On Friday, CleanTechnica brought you news of an exciting commitment to sustainability by big-city mayors in the European Union. Also news last week: Latin American mayors racked up wins for joining the international Compact of Mayors, the world’s largest cooperative city effort to date to implement meaningful, sustainable local actions that will help address climate change globally.
At the same meeting, 20 global C40 cities signed a powerful agreement to a City Clean Bus scheme that could green 142,217 municipal buses all over the world by 2020. Shifting all of them to zero-emission buses would reduce emissions to 2.28 million tons of CO2 equivalent annually.
The international C40 group includes 75 large and engaged cities, five of them (Amman, Durban, Jaipur, Quito, and Salvador) inducted just two weeks ago. UN Special Envoy for Cities and Climate Change and C40 Board President Michael R. Bloomberg, former mayor of New York, commented:
“The C40 network keeps growing because more and more cities are finding opportunities to confront climate change in ways that improve people’s lives today. For the U.N. climate treaty negotiations this December to be successful, nations will have to commit to doing more and acting faster to shrink their carbon footprints—and cities, including the five new members of C40, are helping point the way forward.”
The Latin American mayors convened at the C40 Latin American Mayors Forum, Friday’s one-day climate meeting in Buenos Aires. They included México City Mayor Miguel Ángel Mancera, Buenos Aires Mayor Mauricio Macri, Rio de Janeiro Mayor Eduardo Paes, and former President of México and Chair of the Global Commission on the Economy Felipe Calderón. These and other Latin American cities (both C40 members and nonmembers) have a huge potential to reduce global atmospheric pollution by greenhouse gases. Together, they could cut emissions by an estimated 2,500 MtCO2 by 2030 (equivalent to taking 526 million cars off the road).
The full list of signatories:
C40 Cities: Bogotá, Buenos Aires, Caracas, Curitiba, Lima, Mexico City, Quito, Rio de Janeiro, São Paulo
Non-C40 Cities: Asunción, Belo Horizonte, Cali, Cordoba, Fortaleza, La Paz, Panama, Santiago, Santo Domingo, Tegucigalpa, Valparaíso
Said C40 Chair and Rio Mayor Paes about the call to decarbonize urban mass transit:
“By taking these decisive steps here today, Latin American cities are leading the way in driving urban action that reduces greenhouse gas emissions and climate risks, while increasing the health, wellbeing and economic opportunities of urban citizens…. Mayors, through networks such as the C40, are learning from each other, exchanging ideas, and thereby accelerating local action on the ground. Today’s event is testament to this promising trend.”
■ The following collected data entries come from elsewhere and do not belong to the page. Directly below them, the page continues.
/-- A step that stores and one that does not. -/
theorem witness_EncoderFrame :
    ((Instr.encCap 7).agent = .enc ∧ ∃ t, exec (.encCap 7) (encAt [7, 7] 1 true 7 254) = .next t) ∧
      (Instr.encStart 7).agent = .enc ∧ ∃ t, exec (.encStart 7) (encAt [7, 7] 1 true 7 0) = .next t :=
  ⟨⟨rfl, _, rfl⟩, rfl, _, rfl⟩

/-- A step that stores and one that does not. -/
theorem witness_DecoderFrame :
    ((Instr.decVal 7).agent = .dec ∧ ∃ t, exec (.decVal 7) (decAt [0, 3, 7] 2 .readingValue 3 0) = .next t) ∧
      Instr.decEsc.agent = .dec ∧ ∃ t, exec .decEsc (decAt [0] 0 .literal 0 0) = .next t :=
  ⟨⟨rfl, _, rfl⟩, rfl, _, rfl⟩

/-- `ENC.START` writes neither `pend_valid`, `pend` nor `phase`, `ENC.FIRST` does not write `run`. -/
theorem witness_EncoderRegisterWriters :
    ((Instr.encStart 7).agent = .enc ∧ (∃ t, exec (.encStart 7) (encAt [7, 7] 1 true 7 0) = .next t) ∧
      (∀ b, Instr.encStart 7 ≠ .encFirst b) ∧
      ∀ b, Instr.encStart 7 ≠ .encFirst b ∧ Instr.encStart 7 ≠ .encSingle b ∧ Instr.encStart 7 ≠ .encCap b ∧
        Instr.encStart 7 ≠ .encBreak b) ∧
    (Instr.encFirst 7).agent = .enc ∧ (∃ t, exec (.encFirst 7) (encAt [7] 0 false 0 0) = .next t) ∧
      ∀ b, Instr.encFirst 7 ≠ .encStart b ∧ Instr.encFirst 7 ≠ .encExtend b ∧ Instr.encFirst 7 ≠ .encCap b ∧
        Instr.encFirst 7 ≠ .encBreak b :=
  ⟨⟨rfl, ⟨_, rfl⟩, fun _ => nofun, fun _ => ⟨nofun, nofun, nofun, nofun⟩⟩, rfl, ⟨_, rfl⟩,
    fun _ => ⟨nofun, nofun, nofun, nofun⟩⟩

/-- `DEC.ESC` writes none of `total`, `cnt`, `phase`, `err`; `DEC.LIT` does not write `dstate`. -/
theorem witness_DecoderRegisterWriters :
    (Instr.decEsc.agent = .dec ∧ (∃ t, exec .decEsc (decAt [0] 0 .literal 0 0) = .next t) ∧
      (∀ b n, Instr.decEsc ≠ .decLit b ∧ Instr.decEsc ≠ .decVal b ∧ Instr.decEsc ≠ .lit b ∧ Instr.decEsc ≠ .run n b) ∧
      ∀ b n, Instr.decEsc ≠ .decCnt b ∧ Instr.decEsc ≠ .run n b) ∧
    (Instr.decLit 7).agent = .dec ∧ (∃ t, exec (.decLit 7) (decAt [7] 0 .literal 0 0) = .next t) ∧
      ∀ b, Instr.decLit 7 ≠ .decCnt b ∧ Instr.decLit 7 ≠ .decVal b :=
  ⟨⟨rfl, ⟨_, rfl⟩, fun _ _ => ⟨nofun, nofun, nofun, nofun⟩, fun _ _ => ⟨nofun, nofun⟩⟩, rfl, ⟨_, rfl⟩,
    fun _ => ⟨nofun, nofun⟩⟩

theorem witness_OnlyZeroCountOrTruncationFaults :
    ∃ t, exec .decEndT (hardened (decAt [0] 1 .readingCount 0 0)) = .next t ∧
      (hardened (decAt [0] 1 .readingCount 0 0)).dec.phase ≠ .fault ∧ t.dec.phase = .fault ∧
      (hardened (decAt [0] 1 .readingCount 0 0)).dec.err ≠ .invalidArgument :=
  ⟨_, rfl, by decide, rfl, by decide⟩

/-- An encoder that holds the largest run of its invariant, on the stream that made it. -/
theorem full_run_inv : (encAt (List.replicate 256 7) 255 true 7 254).enc.Inv :=
  ⟨nofun, by decide, fun _ => ⟨nofun, nofun⟩,
    (show 255 ≤ (List.replicate 256 (7 : Byte)).length by rw [List.length_replicate]; omega), nofun, by decide⟩

theorem witness_ExactlyOneEncoderStep :
    (encAt (List.replicate 256 7) 255 true 7 254).enc.Inv ∧ (encAt (List.replicate 256 7) 255 true 7 254).enc.phase = .run :=
  ⟨full_run_inv, rfl⟩

theorem witness_ExactlyOneDecoderStep :
    (decAt [0, 3] 2 .readingValue 3 0).dec.phase = .run ∧
      (decAt [0, 3] 2 .readingValue 3 0).dec.src.ipos ≤ (decAt [0, 3] 2 .readingValue 3 0).dec.src.bytes.length ∧
      (decAt [0, 3] 2 .readingValue 3 0).cfg.holds ((decAt [0, 3] 2 .readingValue 3 0).dec.total + 255) :=
  ⟨rfl, by decide, unbounded_holds _⟩

/-- One clause each, the unit event's token step both inside a descriptor and before a truncated one. -/
theorem witness_StepRunsTheSelectedInstruction :
    (∃ (s : State) (rest : List HostEvent) (tok : Token) (i : Instr), s.host = .token .enc :: rest ∧ s.enc.phase = .run ∧ s.enc.src.token = some tok ∧
      decodeEncStep s.enc.pendValid s.enc.pend s.enc.run tok = .ok i) ∧
    (∃ (s : State) (rest : List HostEvent) (tok : Token), s.host = .token .dec :: rest ∧ s.dec.phase = .run ∧ s.dec.src.token = some tok) ∧
    (∃ (s : State) (rest : List HostEvent) (i : Instr) (more : List Byte), s.host = .unit :: rest ∧ s.dec.phase = .run ∧ s.dec.dstate = .literal ∧
      decodeUnit (s.dec.src.bytes.drop s.dec.src.ipos) = .ok (i, more)) ∧
    (∃ (s : State) (rest : List HostEvent) (tok : Token), s.host = .unit :: rest ∧ s.dec.phase = .run ∧ s.dec.src.token = some tok ∧
      s.dec.dstate ≠ .literal) ∧
    (∃ (s : State) (rest : List HostEvent) (tok : Token), s.host = .unit :: rest ∧ s.dec.phase = .run ∧ s.dec.src.token = some tok ∧
      ∀ j more, decodeUnit (s.dec.src.bytes.drop s.dec.src.ipos) ≠ .ok (j, more)) ∧
    (∃ (s : State) (tok : Token) (i : Instr), s.host = [] ∧ s.enc.phase = .run ∧ s.dec.phase ≠ .run ∧
      s.enc.src.token = some tok ∧ decodeEncStep s.enc.pendValid s.enc.pend s.enc.run tok = .ok i) ∧
    (∃ (s : State) (tok : Token), s.host = [] ∧ s.enc.phase = .done ∧ s.dec.phase = .run ∧ s.dec.src.token = some tok) ∧
    (∃ (s : State) (tok tok' : Token) (i : Instr), s.host = [] ∧ s.enc.phase = .run ∧ s.dec.phase = .run ∧
      s.enc.src.token = some tok ∧ decodeEncStep s.enc.pendValid s.enc.pend s.enc.run tok = .ok i ∧
      s.dec.src.token = some tok') :=
  ⟨⟨withHost (encAt [7] 0 false 0 0) [.token .enc], [], .byte 7, .encFirst 7, rfl, rfl, rfl, rfl⟩,
    ⟨withHost State.reset [.token .dec], [], .eoi, rfl, rfl, rfl⟩,
    ⟨withHost (decAt [0, 1, 0] 0 .literal 0 0) [.unit], [], .esc1, [], rfl, rfl, rfl, rfl⟩,
    ⟨withHost (decAt [0, 5, 7] 1 .readingCount 0 0) [.unit], [], .byte 5, rfl, rfl, rfl, nofun⟩,
    ⟨withHost (decAt [0, 5] 0 .literal 0 0) [.unit], [], .byte 0, rfl, rfl, rfl, fun _ _ h => nomatch h⟩,
    ⟨{ State.reset with dec := { State.reset.dec with phase := .done } }, .eoi, .encEndEmpty, rfl, rfl, nofun, rfl, rfl⟩,
    ⟨{ State.reset with enc := { State.reset.enc with phase := .done } }, .eoi, rfl, rfl, rfl, rfl⟩,
    ⟨State.reset, .eoi, .eoi, .encEndEmpty, rfl, rfl, rfl, rfl, rfl, rfl⟩⟩

theorem witness_UnitsDecodeAsEncoded :
    (Instr.run 1 0).group = .wireUnit ∧ (Instr.run 1 0).wellFormed = true ∧ (Instr.run 255 0).wellFormed = true ∧
      (Instr.lit 1).wellFormed = true ∧ 2 ≤ (255 : Byte).toNat := by decide

theorem witness_UnitDecodingIsSound : decodeUnit [0x00, 0x01, 0x00, 0x05] = .ok (.esc1, [0x05]) := rfl

theorem witness_StepRowsReadTheirTokens :
    decodeEncStep true 7 254 (.byte 7) = .ok (.encCap 7) ∧ (Instr.decCnt 255).group = .decStep ∧
      (Instr.decCnt 255).wellFormed = true ∧ (Instr.encBreak 0).group = .encStep := ⟨rfl, rfl, rfl, rfl⟩

theorem witness_ResetStartsACall :
    (withHost State.reset [.reset .enc]).host = .reset .enc :: [] ∧
      (withHost State.reset [.reset .dec]).host = .reset .dec :: [] := ⟨rfl, rfl⟩

/-- Either input with either sink can be queued, for either agent, in a state whose encoder is `Done`. -/
theorem witness_LaunchStartsACall :
    (∀ l : Launch, (withHost { State.reset with enc := { State.reset.enc with phase := .done } } [.launch l]).host =
      .launch l :: []) ∧
      (withHost { State.reset with enc := { State.reset.enc with phase := .done } } []).enc.phase = .done ∧
      ∃ contents, SinkArg.own [9] = .own contents :=
  ⟨fun _ => rfl, rfl, _, rfl⟩

/-- Every clause's launch can be queued in the state after reset, whose encoder is in phase `Run`. -/
theorem witness_MeaninglessLaunchesAreRefused :
    (∀ l : Launch, (withHost State.reset [.launch l]).host = .launch l :: []) ∧
      (∀ l : Launch, (withHost State.reset [.launch l]).enc.phase = .run) ∧ (SinkArg.kept ≠ .absent) ∧
      ∃ contents, SinkArg.own [9] = .own contents :=
  ⟨fun _ => rfl, fun _ => rfl, nofun, _, rfl⟩

/-- The phases of a call that is over, for each agent. -/
theorem witness_AnOverCallTakesNoStep :
    (∃ s : State, s.enc.phase = .done ∧ s.dec.phase ≠ .run ∧ s.host = []) ∧
      (∃ s : State, s.host = .token .enc :: [] ∧ s.enc.phase = .done) ∧
      (∃ s : State, s.host = .token .dec :: [] ∧ s.dec.phase ≠ .run) ∧
      (∃ s : State, s.host = .unit :: [] ∧ s.dec.phase ≠ .run) ∧
      (Instr.emitLiteral 0).agent = .enc ∧ Instr.illegal.agent = .dec :=
  ⟨⟨{ State.reset with
      enc := { State.reset.enc with phase := .done }, dec := { State.reset.dec with phase := .fault } }, rfl, nofun, rfl⟩,
    ⟨{ State.reset with enc := { State.reset.enc with phase := .done }, host := [.token .enc] }, rfl, rfl⟩,
    ⟨{ State.reset with dec := { State.reset.dec with phase := .done }, host := [.token .dec] }, rfl, nofun⟩,
    ⟨{ State.reset with dec := { State.reset.dec with phase := .fault, err := .corruptData }, host := [.unit] }, rfl, nofun⟩,
    rfl, rfl⟩

/-- A step of one agent while the other's call is over. -/
theorem witness_AnOverCallIsStableUntilReset :
    (∃ s t : State, step s = .next t ∧ s.dec.phase ≠ .run) ∧ ∃ s t : State, step s = .next t ∧ s.enc.phase ≠ .run :=
  ⟨⟨{ State.reset with dec := { State.reset.dec with phase := .fault, err := .corruptData }, host := [.token .enc] }, _, rfl,
      nofun⟩,
    ⟨{ State.reset with enc := { State.reset.enc with phase := .done }, host := [.token .dec] }, _, rfl, nofun⟩⟩

theorem witness_StopsAreNamed :
    ((narrow (decAt [7] 0 .literal 0 7) 3).cfg.totalW = some 3 ∧ (narrow (decAt [7] 0 .literal 0 7) 3).dec.phase = .run ∧
      (narrow (decAt [7] 0 .literal 0 7) 3).dec.src.token = some (.byte 7) ∧ 2 ^ 3 ≤ 7 + 1) ∧
    ((narrow (decAt [0, 2, 7] 2 .readingValue 2 6) 3).cfg.totalW = some 3 ∧
      (narrow (decAt [0, 2, 7] 2 .readingValue 2 6) 3).dec.phase = .run ∧
      (narrow (decAt [0, 2, 7] 2 .readingValue 2 6) 3).dec.src.token = some (.byte 7) ∧ 2 ^ 3 ≤ 6 + (2 : Byte).toNat) ∧
    (Instr.emitRun 0 1).wellFormed = false ∧
    ((Instr.encStart 7).agent = .enc ∧ (Instr.encStart 7).group = .encStep ∧ (encAt [7] 1 true 7 0).enc.phase = .run ∧
      (encAt [7] 1 true 7 0).enc.src.ipos ≤ 1 ∧ 1 < (encAt [7] 2 true 7 0).enc.src.ipos) ∧
    Instr.illegal.agent = .dec ∧ (decAt [7] 1 .literal 0 0).dec.phase = .run ∧
      (decAt [7] 1 .literal 0 0).dec.src.ipos ≤ 1 ∧ 1 < (decAt [7] 2 .literal 0 0).dec.src.ipos := by decide

/-- A whole state of the invariant: an encoder that holds a full run, a decoder just reset, a token offered. -/
theorem full_run_state_inv : (withHost (encAt (List.replicate 256 7) 255 true 7 254) [.token .enc]).Inv :=
  ⟨full_run_inv, ⟨by decide, by decide, by decide, by decide, by decide, by decide, by decide⟩, fun _ h => nomatch h⟩

theorem witness_EveryStepKeepsTheInvariant :
    ∃ s t : State, s.Inv ∧ step s = .next t := ⟨_, _, full_run_state_inv, rfl⟩

/-- The first byte of a call: nothing emitted, nothing held. -/
theorem witness_EveryStepKeepsTheOutputCanonical :
    ∃ s t : State, s.Inv ∧ s.enc.Tracks ∧ step s = .next t := by
  refine ⟨withHost (encAt [7] 0 false 0 0) [.token .enc], _, ⟨⟨?_, ?_, ?_, ?_, ?_, ?_⟩, ⟨?_, ?_, ?_, ?_, ?_, ?_, ?_⟩, ?_⟩, ?_, rfl⟩
  case refine_14 => exact fun _ h => nomatch h
  case refine_15 =>
    refine ⟨rfl, rfl, fun k front h _ => ?_⟩
    have hk := congrArg List.length h
    rw [List.length_append, List.length_replicate] at hk
    have : k = 0 := by
      have h0 : (withHost (encAt [7] 0 false 0 0) [.token .enc]).enc.emittedPart.length = 0 := rfl
      omega
    rw [this]
  all_goals decide

theorem witness_NoCountByteWraps : ∃ s t : State, s.Inv ∧ step s = .next t := ⟨_, _, full_run_state_inv, rfl⟩

theorem witness_TheEncoderNeverFails :
    ∃ (s : State) (rest : List HostEvent), s.enc.Inv ∧ s.enc.phase = .run ∧ s.host = .token .enc :: rest :=
  ⟨_, [], full_run_state_inv.enc, rfl, rfl⟩

theorem witness_AgentsReadOnlyTheirOwnRecord :
    (∃ (i : Instr) (s s' t : State), i.agent = .enc ∧ s'.enc = s.enc ∧ s'.dec ≠ s.dec ∧ exec i s = .next t) ∧
      ∃ (i : Instr) (s s' t : State), i.agent = .dec ∧ s'.dec = s.dec ∧ s'.cfg = s.cfg ∧ s'.enc ≠ s.enc ∧
        exec i s = .next t :=
  ⟨⟨.encFirst 7, encAt [7] 0 false 0 0, { encAt [7] 0 false 0 0 with dec := (decAt [9] 1 .literal 0 1).dec }, _, rfl, rfl,
      by decide, rfl⟩,
    ⟨.decLit 7, decAt [7] 0 .literal 0 0, { decAt [7] 0 .literal 0 0 with enc := (encAt [9] 0 false 0 0).enc }, _, rfl, rfl,
      rfl, by decide, rfl⟩⟩

theorem witness_EveryScheduleEndsTheSame :
    ([.token .enc, .token .dec] : List HostEvent).Perm [.token .dec, .token .enc] ∧
      (∀ e ∈ ([.token .enc, .token .dec] : List HostEvent), ∃ a, e = .token a) ∧
      ∃ t, Host.Core.run Sys2Proof.core 2 { State.reset with host := [.token .enc, .token .dec] } = .next t :=
  ⟨List.Perm.swap .., by simp, _, rfl⟩

theorem witness_EncodeCallIsTheReferenceProgram :
    ∃ (s : State) (stream : List Byte) (rest : List HostEvent), s.enc.fresh ∧ s.enc.src.bytes = stream ∧
      s.host = List.replicate (stream.length + 1) (.token .enc) ++ rest :=
  ⟨withHost (encAt [7, 7, 0] 0 false 0 0) (List.replicate 4 (.token .enc)), [7, 7, 0], [], ⟨rfl, rfl, rfl, rfl, rfl⟩, rfl, rfl⟩

/-- One clause each: a stream that ends `Done`, one that is corrupt after a literal and a run (R214's earlier tokens), and one
that is truncated under `error`. -/
theorem witness_DecodeCallIsTheReferenceProgram :
    (∃ (s : State) (stream : List Byte) (rest : List HostEvent), s.dec.fresh ∧ s.dec.src.bytes = stream ∧
      ∃ out total ds, decodeRef s.cfg.trunc stream = .done out total ds ∧ s.cfg.holds total ∧
        s.host = List.replicate (stream.length + 1) (.token .dec) ++ rest) ∧
    (∃ (s : State) (stream : List Byte) (rest : List HostEvent), s.dec.fresh ∧ s.dec.src.bytes = stream ∧
      ∃ i out total ds, decodeRef s.cfg.trunc stream = .corrupt i ∧
        decodeRef .drop (stream.take i) = .done out total ds ∧ s.cfg.holds total ∧
        s.host = List.replicate (i + 1) (.token .dec) ++ rest) ∧
    ∃ (s : State) (stream : List Byte) (rest : List HostEvent), s.dec.fresh ∧ s.dec.src.bytes = stream ∧
      ∃ i out total ds, decodeRef s.cfg.trunc stream = .corrupt i ∧
        decodeRef .drop (stream.take i) = .done out total ds ∧ s.cfg.holds total ∧
        s.host = List.replicate (i + 1) (.token .dec) ++ rest :=
  ⟨⟨withHost (decAt [0, 5] 0 .literal 0 0) (List.replicate 3 (.token .dec)), [0, 5], [], ⟨rfl, rfl, rfl, rfl, rfl, rfl⟩, rfl,
      [], 0, .readingValue, rfl, unbounded_holds _, rfl⟩,
    ⟨withHost (decAt [9, 0, 2, 7, 0, 0] 0 .literal 0 0) (List.replicate 6 (.token .dec)), [9, 0, 2, 7, 0, 0], [],
      ⟨rfl, rfl, rfl, rfl, rfl, rfl⟩, rfl, 5, [9, 7, 7], 3, .readingCount, rfl, rfl, unbounded_holds _, rfl⟩,
    ⟨withHost (hardened (decAt [9, 0] 0 .literal 0 0)) (List.replicate 3 (.token .dec)), [9, 0], [],
      ⟨rfl, rfl, rfl, rfl, rfl, rfl⟩, rfl, 2, [9], 1, .readingCount, rfl, rfl, (fun _ h => nomatch h), rfl⟩⟩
In addition to Latin American cities, many C40 cities in Africa, Asia, Europe, and North America also support the City Clean Bus Declaration of Intent:
- Africa: Addis Ababa, Cape Town, Johannesburg, Tshwane
- Europe: Copenhagen, London, Madrid, Oslo, Warsaw
- Latin America: Bogotá, Buenos Aires, Caracas, Curitiba, Mexico City, Quito, Rio de Janeiro, Salvador
- North America: San Francisco
- East Asia: Seoul
- Southeast Asia: Jakarta
Non-C40 Latin American cities that have expressed support for the declaration include Asunción, Belo Horizonte, Cordoba, Fortaleza, La Paz, Santo Domingo, Tegucigalpa, and Valparaíso.
Mayor Bloomberg notes:
“Cities across Latin America are doing smart work to make people’s lives better while also shrinking carbon footprints, in many cases by finding new ways to expand mass transit. Making a commitment to the Compact of Mayors is another important step forward for Latin American cities, because it will help them set clear climate goals, measure their progress, and share best practices with the rest of the world. With the U.N.’s Climate Change Conference in Paris just around the corner, cities around the region are providing leadership at a critical time.”
President Calderón adds: “In signing the new Compact of Mayors today, mayors are not only committing to accelerate the transition to a low-carbon, more resilient economy, converting major cities’ potential to reduce emissions into a reality. They’re also providing a concrete example for their national governments to follow in the Paris climate conference later this year.”
Committing to the international Compact of Mayors, the other action taken Friday, will accelerate the cities’ transition to low-carbon, more resilient economies. It involves each city compiling a GHG inventory using the new GPC standard for city-scale emissions to help prepare for site-specific hazards and vulnerabilities and create a target-oriented climate action plan.
Mexico City Mayor Mancera points out that “implementing and promoting clean mass transit systems in cities not only reduces emissions and enhances air quality,” but also has “the potential to greatly improve liveability and social inclusion, connecting people to economic opportunities.” It’s a very good example of “an international group with common interests driving climate action faster than a top-down incentive could.”